Since the hashCode is kinda a key for storing the object (lllike in a hashtable), i would use just Id.GetHashCode()

Jhonny D. Cano -Leftware-
+10  A: 

Because of the problems raised in this thread, I'm posting another reply showing what happens if you get it wrong... mainly, that you can't use the array's GetHashCode(); the correct behaviour is that no warnings are printed when you run it... switch the comments to fix it:

using System;
using System.Collections.Generic;
using System.Linq;
static class Program
{
    static void Main()
    {
        // first and second are logically equivalent
        SimpleTableRow<int> first = new SimpleTableRow<int>(1, 2, 3, 4, 5, 6),
            second = new SimpleTableRow<int>(1, 2, 3, 4, 5, 6);

        if (first.Equals(second) && first.GetHashCode() != second.GetHashCode())
        { // proven Equals, but GetHashCode() disagrees
            Console.WriteLine("We have a problem");
        }
        HashSet<SimpleTableRow<int>> set = new HashSet<SimpleTableRow<int>>();
        set.Add(first);
        set.Add(second);
        // which confuses anything that uses hash algorithms
        if (set.Count != 1) Console.WriteLine("Yup, very bad indeed");
    }
}
class SimpleTableRow<T> : IEquatable<SimpleTableRow<T>>
{

    public SimpleTableRow(int id, params T[] values) {
        this.Id = id;
        this.Values = values;
    }
    public int Id { get; private set; }
    public T[] Values { get; private set; }

    public override int GetHashCode() // wrong
    {
        return Id.GetHashCode() ^ Values.GetHashCode();
    }
    /*
    public override int GetHashCode() // right
    {
        int hash = Id;
        if (Values != null)
        {
            hash = (hash * 17) + Values.Length;
            foreach (T t in Values)
            {
                hash *= 17;
                if (t != null) hash = hash + t.GetHashCode();
            }
        }
        return hash;
    }
    */
    public override bool Equals(object obj)
    {
        return Equals(obj as SimpleTableRow<T>);
    }
    public bool Equals(SimpleTableRow<T> other)
    {
        // Check for null
        if (ReferenceEquals(other, null))
            return false;

        // Check for same reference
        if (ReferenceEquals(this, other))
            return true;

        // Check for same Id and same Values
        return Id == other.Id && Values.SequenceEqual(other.Values);
    }
}
Marc Gravell
Could you explain the reasoning behind the right version of GetHashCode()?
Vinko Vrsalovic
@Vinko: Can you clarify?
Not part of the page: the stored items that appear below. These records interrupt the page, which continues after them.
-- ==== Sys2Proof/Tests/Slice0.lean ====
section
/-! SUPPORT. Tests of single words and single steps, with results taken from the spec, and states that meet the hypotheses of the statements. -/

namespace Sys2Proof.Tests
open Sys2Proof Sys2Proof.Machine
/-- The word is an instruction of the slot. -/
def isWord (k : SlotKind) (w : W32) (i : Instr) : Bool :=
  match decodeSlot k w with
  | .ok j => decide (j = i)
  | .error _ => false

/-- Each word decodes to its instruction, which encodes to the word. -/
def reads (k : SlotKind) (l : List (W32 × Instr)) : Bool := l.all fun p => isWord k p.1 p.2 && decide (encode p.2 = some p.1)

/-! ## The encodings (R102, R104 to R111): one word of each row of the opcode table, its fields set, and what it stands for -/

theorem test_decode_control : reads .control [
    (0x04B4B4B5, .bra 11842741),
    (0x08CF0F10, .bz 6 986896),
    (0x0CCF0F10, .bnz 6 986896),
    (0x10CF0F10, .jr 6 986896),
    (0x213C3C3D, .loop 2 3947581),
    (0x24000000, .endl),
    (0x28000000, .breakLoop),
    (0x4001787A, .waits 1 30842),
    (0x44C0001F, .waitc 6 31),
    (0x48000000, .bar),
    (0x4C000015, .fence 2 5),
    (0x50C00003, .cti 6 3),
    (0x60C000F2, .rdst 6 242),
    (0x64C000F2, .wrst 6 242),
    (0x68C00000, .tick 6),
    (0x6CC0001A, .flrd 6 0 26),
    (0x7005E1E3, .flclr 1 123363),
    (0x74C0787A, .digest 6 30842),
    (0x80000000, .yield),
    (0x84000001, .trap 1),
    (0x88000000, .eret),
    (0x8C000000, .halt)] = true := by decide

theorem test_decode_scalar_1 : reads .scalar [
    (0x0134001A, .add 6 16 26),
    (0x113430F3, .addImm 6 16 12531),
    (0x0234001A, .sub 6 16 26),
    (0x0334001A, .and 6 16 26),
    (0x133430F3, .andImm 6 16 12531),
    (0x0434001A, .or 6 16 26),
    (0x0534001A, .xor 6 16 26),
    (0x0634001A, .shl 6 16 26),
    (0x163430F3, .shlImm 6 16 12531),
    (0x0734001A, .shr 6 16 26),
    (0x173430F3, .shrImm 6 16 12531),
    (0x0834001A, .sar 6 16 26),
    (0x09340024, .min 6 16 1 4),
    (0x0A340024, .max 6 16 1 4),
    (0x0B34001A, .cmpeq 6 16 26),
    (0x0C34001A, .cmplt 6 16 26),
    (0x0D34001A, .cmpltu 6 16 26),
    (0x2034001A, .mul 6 16 26),
    (0x21340024, .mulh 6 16 1 4),
    (0x2234001A, .clmul 6 16 26),
    (0x2334001A, .clmulh 6 16 26),
    (0x28340040, .brev 6 16 2)] = true := by decide

theorem test_decode_scalar_2 : reads .scalar [
    (0x29340000, .popc 6 16),
    (0x30340000, .mov 6 16),
    (0x31340000, .movx 6 16),
    (0x3233C3C6, .limm 6 3 50118),
    (0x3301801F, .movStaging 6 31),
    (0x383430F3, .ld 6 16 12531),
    (0x393430F3, .st 6 16 12531),
    (0x4034340E, .fadd 6 16 1 5 14),
    (0x4134340E, .fmul 6 16 1 5 14),
    (0x4234340E, .fma 6 16 1 5 14),
    (0x43340064, .fcmp 6 16 3 4),
    (0x443434E0, .fcvt 6 16 1 5 7)] = true := by decide

theorem test_decode_address : reads .address [
    (0x04D00000, .pset 6 16),
    (0x08D00000, .pstep 6 16),
    (0x0CD00000, .pwin 6 16),
    (0x10C0787A, .padv 6 30842),
    (0x20700002, .spcfg 3 16 2),
    (0x24600000, .sprst 3),
    (0x40300000, .xlat 1 16),
    (0x44200000, .xclr 1)] = true := by decide

theorem test_decode_lane_group_1 : reads .vector [
    (0x029FCC64, .vaddF 2 31 51 6 0 1 0),
    (0x049FCC64, .vsubF 2 31 51 6 0 1 0),
    (0x069FCC64, .vmulF 2 31 51 6 0 1 0),
    (0x089FCC64, .vfmaF 2 31 51 6 0 1 0),
    (0x0A9FCC64, .vfmsF 2 31 51 6 0 1 0),
    (0x0C9FCC64, .vfnmaF 2 31 51 6 0 1 0),
    (0x0E9FCC64, .vdivF 2 31 51 6 0 1 0),
    (0x109FCC09, .vsqrtF 2 31 51 1 1),
    (0x129FCC64, .vmaxF 2 31 51 6 0 1 0),
    (0x149FCC64, .vminF 2 31 51 6 0 1 0),
    (0x169FCC09, .vabsF 2 31 51 1 1),
    (0x189FCC09, .vnegF 2 31 51 1 1),
    (0x209FCC09, .vexp2F 2 31 51 1 1),
    (0x229FCC09, .vlog2F 2 31 51 1 1),
    (0x249FCC09, .vrcpF 2 31 51 1 1),
    (0x269FCC09, .vrsqF 2 31 51 1 1),
    (0x289FCC09, .vsinF 2 31 51 1 1),
    (0x2A9FCC09, .vcosF 2 31 51 1 1),
    (0x2C9FCC09, .vtanhF 2 31 51 1 1),
    (0x3085CC64, .vcmpeqF 2 5 51 6 0 1 0),
    (0x3285CC64, .vcmpneF 2 5 51 6 0 1 0),
    (0x3485CC64, .vcmpltF 2 5 51 6 0 1 0)] = true := by decide

theorem test_decode_lane_group_2 : reads .vector [
    (0x3685CC64, .vcmpleF 2 5 51 6 0 1 0),
    (0x389FCC09, .vclassF 2 31 51 1 1),
    (0x409FCC64, .vaddS 2 31 51 6 0 1 0),
    (0x429FCC64, .vsubS 2 31 51 6 0 1 0),
    (0x449FCC64, .vmulS 2 31 51 6 0 1 0),
    (0x469FCC64, .vmaxS 2 31 51 6 0 1 0),
    (0x489FCC64, .vminS 2 31 51 6 0 1 0),
    (0x4A85CC64, .vcmpeqS 2 5 51 6 0 1 0),
    (0x4C85CC64, .vcmpltS 2 5 51 6 0 1 0),
    (0x4E85CC64, .vcmpleS 2 5 51 6 0 1 0),
    (0x509FCC64, .vaddN 2 31 51 6 0 1 0),
    (0x529FCC64, .vsubN 2 31 51 6 0 1 0),
    (0x549FCC64, .vmulN 2 31 51 6 0 1 0),
    (0x569FCC64, .vmaxN 2 31 51 6 0 1 0),
    (0x589FCC64, .vminN 2 31 51 6 0 1 0),
    (0x5A85CC64, .vcmpeqN 2 5 51 6 0 1 0),
    (0x5C85CC64, .vcmpltN 2 5 51 6 0 1 0),
    (0x5E85CC64, .vcmpleN 2 5 51 6 0 1 0),
    (0x609FCC64, .vand 2 31 51 6 0 1 0),
    (0x629FCC64, .vor 2 31 51 6 0 1 0),
    (0x649FCC64, .vxor 2 31 51 6 0 1 0),
    (0x669FCC09, .vnot 2 31 51 1 1)] = true := by decide

theorem test_decode_lane_group_3 : reads .vector [
    (0x689FCC64, .vshl 2 31 51 6 0 1 0),
    (0x6A9FCC64, .vshr 2 31 51 6 0 1 0),
    (0x6C9FCC64, .vsar 2 31 51 6 0 1 0),
    (0x6E9FCC64, .vrot 2 31 51 6 0 1 0),
    (0x709FCEC2, .vcvt 2 31 51 1 0 12 0 2),
    (0x729FCFCA, .vcvtw 2 31 51 3 12 1 0 2),
    (0x749FCC42, .srnd 2 31 51 4 0 2),
    (0x769FCCC0, .filla 2 31 51 12 0),
    (0x789F00C0, .mkabs 2 31 12),
    (0x7A9FCC66, .vsel 2 31 51 6 0 1),
    (0x7C9FCC09, .vmov 2 31 51 1 1),
    (0x7C9F0012, .vmovFromCn 2 31),
    (0x7C807C2A, .vmovToCn 2 31 1),
    (0x80850030, .kand 2 5 0 3),
    (0x82850030, .kor 2 5 0 3),
    (0x84850030, .kxor 2 5 0 3),
    (0x86850000, .knot 2 5 0),
    (0x88850000, .kmov 2 5 0),
    (0x8885CC18, .kmovVk 2 5 51 1),
    (0x889F0020, .kmovKv 2 31 0),
    (0x889F0030, .kmovAv 2 31 0),
    (0x8A9FCCC0, .cntp 2 31 51 12 0)] = true := by decide

theorem test_decode_lane_group_4 : reads .vector [
    (0x8A9F0200, .cntpK 2 31 0),
    (0x909FCC64, .vperm 2 31 51 6 0 1),
    (0x909FCC65, .vpermB 2 31 51 6 0 1),
    (0x929FCC30, .vbcast 2 31 51 3 0),
    (0x929FCC31, .vbcastB 2 31 51 3 0),
    (0x949FCC30, .vrotl 2 31 51 3 0),
    (0x949FCC31, .vrotlSh 2 31 51 3 0),
    (0x969FCC30, .xg 2 31 51 3),
    (0x969FCCB0, .xgRel 2 31 51 3),
    (0xA09FCDC8, .redadd 2 31 51 1 12 1),
    (0xA29FCDC8, .redmul 2 31 51 1 12 1),
    (0xA49FCDC8, .redmax 2 31 51 1 12 1),
    (0xA69FCDC8, .redmin 2 31 51 1 12 1),
    (0xA89FCDC8, .redor 2 31 51 1 12 1),
    (0xAA9FCDC8, .redand 2 31 51 1 12 1),
    (0xAC9FCC64, .topk 2 31 51 6 0 1 0),
    (0xB09FCC30, .qpack 2 31 51 3 0),
    (0xB29FCC30, .qunpk 2 31 51 3),
    (0xB49FCC64, .angof 2 31 51 6 0 1),
    (0xB69FCC64, .vclmul 2 31 51 6 0 1 0),
    (0xB89FCC64, .vclmulh 2 31 51 6 0 1 0)] = true := by decide

theorem test_decode_tile_memory : reads .tileMem [
    (0x08002D2E, .tld 11566),
    (0x147AC3C6, .tst 1 122 50118),
    (0x1900787A, .ldw 1 30842),
    (0x2100787A, .stw 1 30842),
    (0x4100787A, .atomAdd 1 30842),
    (0x4900787A, .atomMin 1 30842),
    (0x5100787A, .atomMax 1 30842),
    (0x5900787A, .atomAnd 1 30842),
    (0x6100787A, .atomOr 1 30842),
    (0x6900787A, .atomXor 1 30842),
    (0x7100787A, .atomSwap 1 30842),
    (0x7900787A, .atomCas 1 30842)] = true := by decide

theorem test_decode_copy : reads .copy [
    (0x08002D2E, .cpy 11566),
    (0x10002D2E, .cpys 11566),
    (0x18002D2E, .cpyg 11566),
    (0x20002D2E, .cpyr 11566),
    (0x2C7AC3C6, .cpyst 1 122 50118),
    (0x30002D2E, .cpyf 11566)] = true := by decide

theorem test_decode_orrery : reads .orrery [
    (0x09010F12, .olatch 1 0 1 3858),
    (0x147AC3C6, .opass 1 122 50118),
    (0x1C7AC3C6, .opassr 1 122 50118),
    (0x247AC3C6, .oderive 1 122 50118),
    (0x2C7AC3C6, .oapply 1 122 50118),
    (0x30002D2E, .ofree 11566),
    (0x3909C3C6, .osave 1 9 50118),
    (0x4109C3C6, .orest 1 9 50118),
    (0x4809C3C6, .odrift 0 9 50118),
    (0x5109C3C6, .oscfg 1 9 50118)] = true := by decide

theorem test_decode_dot : reads .dot [
    (0x0C7AC3C6, .dot 1 122 50118),
    (0x147AC3C6, .dota 1 122 50118),
    (0x1900787A, .dcfg 1 30842),
    (0x2100787A, .ddrain 1 30842),
    (0x28002D2E, .dclr 11566),
    (0x30002D2E, .dstat 11566)] = true := by decide

theorem test_decode_load : reads .load [
    (0x09A75A5E, .ald 6 9 1 1 23134),
    (0x11A75A5E, .sld 6 9 1 1 23134),
    (0x19A75A5E, .ptld 6 9 1 1 23134),
    (0x21A75A5E, .ast 6 9 1 1 23134),
    (0x29A75A5E, .sst 6 9 1 1 23134)] = true := by decide

theorem test_decode_collective : reads .collective [
    (0x091FC3C6, .trig 1 31 50118),
    (0x111FC3C6, .cinc 1 31 50118),
    (0x180C787A, .cset 12 30842),
    (0x200C787A, .crd 12 30842),
    (0x28002D2E, .eph 11566),
    (0x3105C3C6, .aowcfg 1 5 50118),
    (0x3835C3C6, .ready 6 5 50118),
    (0x40002D2E, .ephend 11566)] = true := by decide

theorem test_decode_nop : decodeNop 0x01000000 = some (.nop 1 0) ∧ decodeNop 0x00800000 = some (.nop 0 1) ∧ decodeNop 0x00800001 = none := by decide

/-- BRA: opcode 0x01 in [31:26], displacement in [25:0] (R104, R122). -/
theorem test_bits_control : isWord .control (0b000001#6 ++ 0b00000000000000000000000101#26) (.bra 5) = true := by decide

/-- ADD: opcode, rd, ra, form bit, `fn`, rb (R105, R140). -/
theorem test_bits_scalar : isWord .scalar (0b00000001#8 ++ 0b00001#5 ++ 0b00010#5 ++ 0b0#1 ++ 0b00000000#8 ++ 0b00011#5) (.add 1 2 3) = true := by decide

/-- PADV: opcode 0x04 in [31:26], pointer, reserved, n (R106, R154). -/
theorem test_bits_address : isWord .address (0b000100#6 ++ 0b10000#5 ++ 0b00000#5 ++ 0b0000000000000100#16) (.padv 16 4) = true := by decide

/-- Reserved values and fields are refused by name (R317). -/
theorem test_refusals :
    (match decodeSlot .control 0 with | .error .unassigned => true | _ => false) = true ∧
    (match decodeSlot .scalar 0x01088023 with | .error .reservedField => true | _ => false) = true ∧
    (match decodeSlot .scalar 0x33038028 with | .error .reservedValue => true | _ => false) = true := by decide

/-! ## Well-formedness: a term that each check refuses -/

theorem test_ill_formed : ([.fence 3 0, .fence 0 6, .cti 0 4, .brev 0 0 3, .movStaging 0 0x28, .fadd 0 0 0 1 0, .fmul 0 0 0 1 0, .fma 0 0 0 1 0,
    .fcmp 0 0 4 0, .fcvt 0 0 0 1 0, .fcvt 0 0 1 0 8, .spcfg 0 0 3] : List Instr).all (fun i => !i.wf) = true := by decide

theorem test_ill_formed_lanes : ([.vaddF 0 0 0 0 0 0 3, .vsqrtF 0 0 0 0 3, .topk 0 0 0 0 0 0 3, .vcvt 0 0 0 0 0 0 0 0, .vcvtw 0 0 0 0 7 0 0 0,
    .filla 0 0 0 5 0, .mkabs 0 0 5, .cntp 0 0 0 11 0, .redadd 0 0 0 0 11 0, .redor 0 0 0 0 4 0, .qpack 0 0 0 7 0, .qunpk 0 0 0 7] : List Instr).all (fun i => !i.wf) = true := by decide

theorem test_ill_formed_engines : ([.tst 0 1 0, .cpyst 0 1 0, .opass 0 1 0, .dot 0 1 0, .odrift 1 1 0, .odrift 2 0 0, .ddrain 3 0, .dcfg 2 0, .ald 0 0 0 0 0,
    .sst 0 0 0 0 0, .trig 3 0 0, .cinc 2 0 0, .aowcfg 0 0 0] : List Instr).all (fun i => !i.wf) = true := by decide

/-! ## One step each, on a small state -/

/-- A running context 0 of core 0 with the whole windows, at a slot of the group at 0x40. -/
def st (slot : Nat) (f : Ctx → Ctx := id) : State :=
  let cur : Cursor := { slot := slot, ord := 32 + slot, grp := 0x40, next := 0x48 }
  let y : Sys := { State.reset.sys with cur := cur }
  { State.reset with sys := y.modCtx 0 0 (fun k => f { k with state := .running, win := wholeWindow }) }

/-- Scalar registers of file A set. -/
def regs (l : List (Nat × Word)) (k : Ctx) : Ctx := { k with regs := { k.regs with a := l.foldl (fun v p => vset v p.1 p.2) k.regs.a } }

/-- Staging registers set. -/
def stage (l : List (Nat × Word)) (k : Ctx) : Ctx := { k with regs := { k.regs with staging := l.foldl (fun v p => vset v p.1 p.2) k.regs.staging } }

/-- The state after a step; the reset state where there is none. -/
def after (o : Host.Outcome State Fault Refusal) : State :=
  match o with
  | .next t => t
  | _ => State.reset

/-- The scalar results on their way: tick, register, value. -/
def landing (s : State) : List (Nat × Nat × Word) := s.sys.agenda.filterMap fun e =>
  match e.act with
  | .scalar _ r _ v => some (e.due, r, v)
  | _ => none

/-- The class and code of the fault of the slot. -/
def faulted (s : State) : Option (Nat × Nat) :=
  match s.sys.cur.verdict with
  | .faulted f => some (f.cls, f.code)
  | _ => none

/-- ADD wraps modulo 2^64 and lands at issue + 1 (R140). -/
theorem test_add_wraps : landing (after (exec (.add 1 2 3) (st 1 (regs [(2, 0xFFFFFFFFFFFFFFFF), (3, 2)])))) = [(1, 1, 1)] := by decide

/-- SUB takes rb from ra (R140). -/
theorem test_sub_order : landing (after (exec (.sub 1 2 3) (st 1 (regs [(2, 5), (3, 7)])))) = [(1, 1, 0xFFFFFFFFFFFFFFFE)] := by decide

/-- The immediate of AND is sign-extended (R140). -/
theorem test_and_immediate : landing (after (exec (.andImm 1 2 0x3FFE) (st 1 (regs [(2, 0xFF00000000000003)])))) = [(1, 1, 0xFF00000000000002)] := by decide

/-- MIN compares as signed, MIN.U as unsigned (R140). -/
theorem test_min_signs : landing (after (exec (.min 1 2 0 3) (st 1 (regs [(2, 0xFFFFFFFFFFFFFFFF), (3, 1)])))) = [(1, 1, 0xFFFFFFFFFFFFFFFF)] ∧
    landing (after (exec (.min 1 2 1 3) (st 1 (regs [(2, 0xFFFFFFFFFFFFFFFF), (3, 1)])))) = [(1, 1, 1)] := by decide

/-- SAR keeps the sign; a distance is taken modulo 64 (R140, R141). -/
theorem test_sar : landing (after (exec (.sar 1 2 3) (st 1 (regs [(2, 0x8000000000000000), (3, 127)])))) = [(1, 1, 0xFFFFFFFFFFFFFFFF)] := by decide

/-- A shift distance of 64 as an immediate is an operand range fault (R141). -/
theorem test_shift_limit : faulted (after (exec (.shlImm 1 2 64) (st 1))) = some (3, 1) := by decide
Do you mean "why does the hash-code matter?" - or "why that approach?". Given your rep and answer count, I'm assuming the latter; this is simply a way of getting a hash that takes all the values into account the "multiply by a prime and add the next hash" is a very common approach for hashing that avoids collisions (contrast xor; in which case a collection of "all 8s" could easily give a predictable hashcode of 0). Did I miss anything?
Marc Gravell
See also: http://stackoverflow.com/questions/263400#263416... different prime number, but same effect.
Marc Gravell
Yes, that was the question. Thanks.
Vinko Vrsalovic
Can you help me out with this related question please: http://stackoverflow.com/questions/2626547/problem-with-custom-equality-in-entity-framework
Shimmy
I started it anew, sorry. http://stackoverflow.com/questions/2626839/problem-with-custom-equality-and-gethashcode-in-a-mutable-object, anyway, my aim is the equality, I wish I could skip the GetHashCode implementation part. And yes, the initial value is 0. Anyway I use EF so all the objects are initialized with ID as 0 and then the properties are individually set one by one, not by the initializer, that's the reason that if it's hashed when the ID isn't loaded yet it goes nuts, maybe you'd know how to solve it and enjoy both proper hashing along with equality on this mutable object.
Shimmy